Collected data entries
/-! ## `State.putCore` -/

@[simp] theorem State.putCore_same (s : State) (n : Nat) (v : Core) : (s.putCore n v).coreOf n = v := by
  simp [State.putCore, State.coreOf]
@[simp] theorem State.putCore_ne (s : State) {n m : Nat} (v : Core) (h : m ≠ n) :
    (s.putCore n v).coreOf m = s.coreOf m := by simp [State.putCore, State.coreOf, h]
@[simp] theorem State.putCore_again (s : State) (n : Nat) (v w : Core) :
    (s.putCore n v).putCore n w = s.putCore n w := by simp [State.putCore]
@[simp] theorem State.putCore_phys (s : State) (n : Nat) (v : Core) : (s.putCore n v).phys = s.phys := rfl
@[simp] theorem State.putCore_physOf (s : State) (n m : Nat) (v : Core) :
    (s.putCore n v).physOf m = s.physOf m := rfl
@[simp] theorem State.putCore_clusters (s : State) (n : Nat) (v : Core) : (s.putCore n v).clusters = s.clusters := rfl
@[simp] theorem State.putCore_clusterOf (s : State) (n m : Nat) (v : Core) :
    (s.putCore n v).clusterOf m = s.clusterOf m := rfl
@[simp] theorem State.putCore_tiles (s : State) (n : Nat) (v : Core) : (s.putCore n v).tiles = s.tiles := rfl
@[simp] theorem State.putCore_tileOf (s : State) (n m : Nat) (v : Core) :
    (s.putCore n v).tileOf m = s.tileOf m := rfl
@[simp] theorem State.putCore_fields (s : State) (n : Nat) (v : Core) : (s.putCore n v).fields = s.fields := rfl
@[simp] theorem State.putCore_fieldOf (s : State) (n m : Nat) (v : Core) :
    (s.putCore n v).fieldOf m = s.fieldOf m := rfl
@[simp] theorem State.putCore_regions (s : State) (n : Nat) (v : Core) : (s.putCore n v).regions = s.regions := rfl
@[simp] theorem State.putCore_regionOf (s : State) (n m : Nat) (v : Core) :
    (s.putCore n v).regionOf m = s.regionOf m := rfl
@[simp] theorem State.putCore_pegs (s : State) (n : Nat) (v : Core) : (s.putCore n v).pegs = s.pegs := rfl
@[simp] theorem State.putCore_pegOf (s : State) (n m : Nat) (v : Core) :
    (s.putCore n v).pegOf m = s.pegOf m := rfl
@[simp] theorem State.putCore_ctxs (s : State) (n : Nat) (v : Core) : (s.putCore n v).ctxs = s.ctxs := rfl
@[simp] theorem State.putCore_ctxOf (s : State) (n m : Nat) (v : Core) :
    (s.putCore n v).ctxOf m = s.ctxOf m := rfl
@[simp] theorem State.putCore_keys (s : State) (n : Nat) (v : Core) : (s.putCore n v).keys = s.keys := rfl
@[simp] theorem State.putCore_keyOf (s : State) (n m : Nat) (v : Core) :
    (s.putCore n v).keyOf m = s.keyOf m := rfl
@[simp] theorem State.putCore_units (s : State) (n : Nat) (v : Core) : (s.putCore n v).units = s.units := rfl
@[simp] theorem State.putCore_unitOf (s : State) (n m : Nat) (v : Core) :
    (s.putCore n v).unitOf m = s.unitOf m := rfl
@[simp] theorem State.putCore_channels (s : State) (n : Nat) (v : Core) : (s.putCore n v).channels = s.channels := rfl
@[simp] theorem State.putCore_channelOf (s : State) (n m : Nat) (v : Core) :
    (s.putCore n v).channelOf m = s.channelOf m := rfl
@[simp] theorem State.putCore_hamperStacks (s : State) (n : Nat) (v : Core) : (s.putCore n v).hamperStacks = s.hamperStacks := rfl
@[simp] theorem State.putCore_stackOf (s : State) (n m : Nat) (v : Core) :
    (s.putCore n v).stackOf m = s.stackOf m := rfl
@[simp] theorem State.putCore_mboxes (s : State) (n : Nat) (v : Core) : (s.putCore n v).mboxes = s.mboxes := rfl
@[simp] theorem State.putCore_mboxOf (s : State) (n m : Nat) (v : Core) :
    (s.putCore n v).mboxOf m = s.mboxOf m := rfl
@[simp] theorem State.putCore_rings (s : State) (n : Nat) (v : Core) : (s.putCore n v).rings = s.rings := rfl
@[simp] theorem State.putCore_thread (s : State) (n : Nat) (v : Core) : (s.putCore n v).thread = s.thread := rfl
@[simp] theorem State.putCore_threadNode (s : State) (n : Nat) (v : Core) (a : W16) : (s.putCore n v).threadNode a = s.threadNode a := rfl
@[simp] theorem State.putCore_ringOf (s : State) (n m : Nat) (v : Core) :
    (s.putCore n v).ringOf m = s.ringOf m := rfl
@[simp] theorem State.putCore_counters (s : State) (n : Nat) (v : Core) : (s.putCore n v).counters = s.counters := rfl
@[simp] theorem State.putCore_counterOf (s : State) (n m : Nat) (v : Core) :
    (s.putCore n v).counterOf m = s.counterOf m := rfl
@[simp] theorem State.putCore_pending (s : State) (n : Nat) (v : Core) : (s.putCore n v).pending = s.pending := rfl
@[simp] theorem State.putCore_mode (s : State) (n : Nat) (v : Core) : (s.putCore n v).mode = s.mode := rfl
@[simp] theorem State.putCore_time (s : State) (n : Nat) (v : Core) : (s.putCore n v).time = s.time := rfl
@[simp] theorem State.putCore_fresh (s : State) (n : Nat) (v : Core) : (s.putCore n v).fresh = s.fresh := rfl
@[simp] theorem State.putCore_mesh (s : State) (n : Nat) (v : Core) : (s.putCore n v).mesh = s.mesh := rfl
@[simp] theorem State.putCore_press (s : State) (n : Nat) (v : Core) : (s.putCore n v).press = s.press := rfl
@[simp] theorem State.putCore_mgmt (s : State) (n : Nat) (v : Core) : (s.putCore n v).mgmt = s.mgmt := rfl
@[simp] theorem State.putCore_clocks (s : State) (n : Nat) (v : Core) : (s.putCore n v).clocks = s.clocks := rfl
@[simp] theorem State.putCore_power (s : State) (n : Nat) (v : Core) : (s.putCore n v).power = s.power := rfl
@[simp] theorem State.putCore_darn (s : State) (n : Nat) (v : Core) : (s.putCore n v).darn = s.darn := rfl
@[simp] theorem State.putCore_tack (s : State) (n : Nat) (v : Core) : (s.putCore n v).tack = s.tack := rfl
@[simp] theorem State.putCore_requests (s : State) (n : Nat) (v : Core) : (s.putCore n v).requests = s.requests := rfl
@[simp] theorem State.putCore_waits (s : State) (n : Nat) (v : Core) : (s.putCore n v).waits = s.waits := rfl
@[simp] theorem State.putCore_hostOut (s : State) (n : Nat) (v : Core) : (s.putCore n v).hostOut = s.hostOut := rfl

/-! ## `State.putPhys` -/

@[simp] theorem State.putPhys_same (s : State) (n : Nat) (v : Phys) : (s.putPhys n v).physOf n = v := by
  simp [State.putPhys, State.physOf]
@[simp] theorem State.putPhys_ne (s : State) {n m : Nat} (v : Phys) (h : m ≠ n) :
    (s.putPhys n v).physOf m = s.physOf m := by simp [State.putPhys, State.physOf, h]
@[simp] theorem State.putPhys_again (s : State) (n : Nat) (v w : Phys) :
    (s.putPhys n v).putPhys n w = s.putPhys n w := by simp [State.putPhys]
@[simp] theorem State.putPhys_cores (s : State) (n : Nat) (v : Phys) : (s.putPhys n v).cores = s.cores := rfl
@[simp] theorem State.putPhys_coreOf (s : State) (n m : Nat) (v : Phys) :
    (s.putPhys n v).coreOf m = s.coreOf m := rfl
@[simp] theorem State.putPhys_clusters (s : State) (n : Nat) (v : Phys) : (s.putPhys n v).clusters = s.clusters := rfl
@[simp] theorem State.putPhys_clusterOf (s : State) (n m : Nat) (v : Phys) :
    (s.putPhys n v).clusterOf m = s.clusterOf m := rfl
@[simp] theorem State.putPhys_tiles (s : State) (n : Nat) (v : Phys) : (s.putPhys n v).tiles = s.tiles := rfl
@[simp] theorem State.putPhys_tileOf (s : State) (n m : Nat) (v : Phys) :
    (s.putPhys n v).tileOf m = s.tileOf m := rfl
@[simp] theorem State.putPhys_fields (s : State) (n : Nat) (v : Phys) : (s.putPhys n v).fields = s.fields := rfl
@[simp] theorem State.putPhys_fieldOf (s : State) (n m : Nat) (v : Phys) :
    (s.putPhys n v).fieldOf m = s.fieldOf m := rfl
@[simp] theorem State.putPhys_regions (s : State) (n : Nat) (v : Phys) : (s.putPhys n v).regions = s.regions := rfl
@[simp] theorem State.putPhys_regionOf (s : State) (n m : Nat) (v : Phys) :
    (s.putPhys n v).regionOf m = s.regionOf m := rfl
@[simp] theorem State.putPhys_pegs (s : State) (n : Nat) (v : Phys) : (s.putPhys n v).pegs = s.pegs := rfl
@[simp] theorem State.putPhys_pegOf (s : State) (n m : Nat) (v : Phys) :
    (s.putPhys n v).pegOf m = s.pegOf m := rfl
@[simp] theorem State.putPhys_ctxs (s : State) (n : Nat) (v : Phys) : (s.putPhys n v).ctxs = s.ctxs := rfl
@[simp] theorem State.putPhys_ctxOf (s : State) (n m : Nat) (v : Phys) :
    (s.putPhys n v).ctxOf m = s.ctxOf m := rfl
@[simp] theorem State.putPhys_keys (s : State) (n : Nat) (v : Phys) : (s.putPhys n v).keys = s.keys := rfl
@[simp] theorem State.putPhys_keyOf (s : State) (n m : Nat) (v : Phys) :
    (s.putPhys n v).keyOf m = s.keyOf m := rfl
@[simp] theorem State.putPhys_units (s : State) (n : Nat) (v : Phys) : (s.putPhys n v).units = s.units := rfl
@[simp] theorem State.putPhys_unitOf (s : State) (n m : Nat) (v : Phys) :
    (s.putPhys n v).unitOf m = s.unitOf m := rfl
@[simp] theorem State.putPhys_channels (s : State) (n : Nat) (v : Phys) : (s.putPhys n v).channels = s.channels := rfl
@[simp] theorem State.putPhys_channelOf (s : State) (n m : Nat) (v : Phys) :
    (s.putPhys n v).channelOf m = s.channelOf m := rfl
@[simp] theorem State.putPhys_hamperStacks (s : State) (n : Nat) (v : Phys) : (s.putPhys n v).hamperStacks = s.hamperStacks := rfl
@[simp] theorem State.putPhys_stackOf (s : State) (n m : Nat) (v : Phys) :
    (s.putPhys n v).stackOf m = s.stackOf m := rfl
@[simp] theorem State.putPhys_mboxes (s : State) (n : Nat) (v : Phys) : (s.putPhys n v).mboxes = s.mboxes := rfl
@[simp] theorem State.putPhys_mboxOf (s : State) (n m : Nat) (v : Phys) :
    (s.putPhys n v).mboxOf m = s.mboxOf m := rfl
@[simp] theorem State.putPhys_rings (s : State) (n : Nat) (v : Phys) : (s.putPhys n v).rings = s.rings := rfl
@[simp] theorem State.putPhys_thread (s : State) (n : Nat) (v : Phys) : (s.putPhys n v).thread = s.thread := rfl
@[simp] theorem State.putPhys_threadNode (s : State) (n : Nat) (v : Phys) (a : W16) : (s.putPhys n v).threadNode a = s.threadNode a := rfl
@[simp] theorem State.putPhys_ringOf (s : State) (n m : Nat) (v : Phys) :
    (s.putPhys n v).ringOf m = s.ringOf m := rfl
@[simp] theorem State.putPhys_counters (s : State) (n : Nat) (v : Phys) : (s.putPhys n v).counters = s.counters := rfl
@[simp] theorem State.putPhys_counterOf (s : State) (n m : Nat) (v : Phys) :
    (s.putPhys n v).counterOf m = s.counterOf m := rfl
@[simp] theorem State.putPhys_pending (s : State) (n : Nat) (v : Phys) : (s.putPhys n v).pending = s.pending := rfl
@[simp] theorem State.putPhys_mode (s : State) (n : Nat) (v : Phys) : (s.putPhys n v).mode = s.mode := rfl
@[simp] theorem State.putPhys_time (s : State) (n : Nat) (v : Phys) : (s.putPhys n v).time = s.time := rfl
@[simp] theorem State.putPhys_fresh (s : State) (n : Nat) (v : Phys) : (s.putPhys n v).fresh = s.fresh := rfl
@[simp] theorem State.putPhys_mesh (s : State) (n : Nat) (v : Phys) : (s.putPhys n v).mesh = s.mesh := rfl
@[simp] theorem State.putPhys_press (s : State) (n : Nat) (v : Phys) : (s.putPhys n v).press = s.press := rfl
@[simp] theorem State.putPhys_mgmt (s : State) (n : Nat) (v : Phys) : (s.putPhys n v).mgmt = s.mgmt := rfl
@[simp] theorem State.putPhys_clocks (s : State) (n : Nat) (v : Phys) : (s.putPhys n v).clocks = s.clocks := rfl
@[simp] theorem State.putPhys_power (s : State) (n : Nat) (v : Phys) : (s.putPhys n v).power = s.power := rfl
@[simp] theorem State.putPhys_darn (s : State) (n : Nat) (v : Phys) : (s.putPhys n v).darn = s.darn := rfl
@[simp] theorem State.putPhys_tack (s : State) (n : Nat) (v : Phys) : (s.putPhys n v).tack = s.tack := rfl
@[simp] theorem State.putPhys_requests (s : State) (n : Nat) (v : Phys) : (s.putPhys n v).requests = s.requests := rfl
@[simp] theorem State.putPhys_waits (s : State) (n : Nat) (v : Phys) : (s.putPhys n v).waits = s.waits := rfl
@[simp] theorem State.putPhys_hostOut (s : State) (n : Nat) (v : Phys) : (s.putPhys n v).hostOut = s.hostOut := rfl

_TASK DESCRIPTION_
Look above for the line with "(s.putPhys n v).stackOf" and the line with "(s.putPhys n v).counterOf". Retype those two lines and every line between them exactly, adding nothing.

_TASK OUTPUT_
    (s.putPhys n v).stackOf m = s.stackOf m := rfl
@[simp] theorem State.putPhys_mboxes (s : State) (n : Nat) (v : Phys) : (s.putPhys n v).mboxes = s.mboxes := rfl
@[simp] theorem State.putPhys_mboxOf (s : State) (n m : Nat) (v : Phys) :
    (s.putPhys n v).mboxOf m = s.mboxOf m := rfl
@[simp] theorem State.putPhys_rings (s : State) (n : Nat) (v : Phys) : (s.putPhys n v).rings = s.rings := rfl
@[simp] theorem State.putPhys_thread (s : State) (n : Nat) (v : Phys) : (s.putPhys n v).thread = s.thread := rfl
@[simp] theorem State.putPhys_threadNode (s : State) (n : Nat) (v : Phys) (a : W16) : (s.putPhys n v).threadNode a = s.threadNode a := rfl
@[simp] theorem State.putPhys_ringOf (s : State) (n m : Nat) (v : Phys) :
    (s.putPhys n v).ringOf m = s.ringOf m := rfl
@[simp] theorem State.putPhys_counters (s : State) (n : Nat) (v : Phys) : (s.putPhys n v).counters = s.counters := rfl
@[simp] theorem State.putPhys_counterOf (s : State) (n m : Nat) (v : Phys) :
    (s.putPhys n v).counterOf m = s.counterOf m := rfl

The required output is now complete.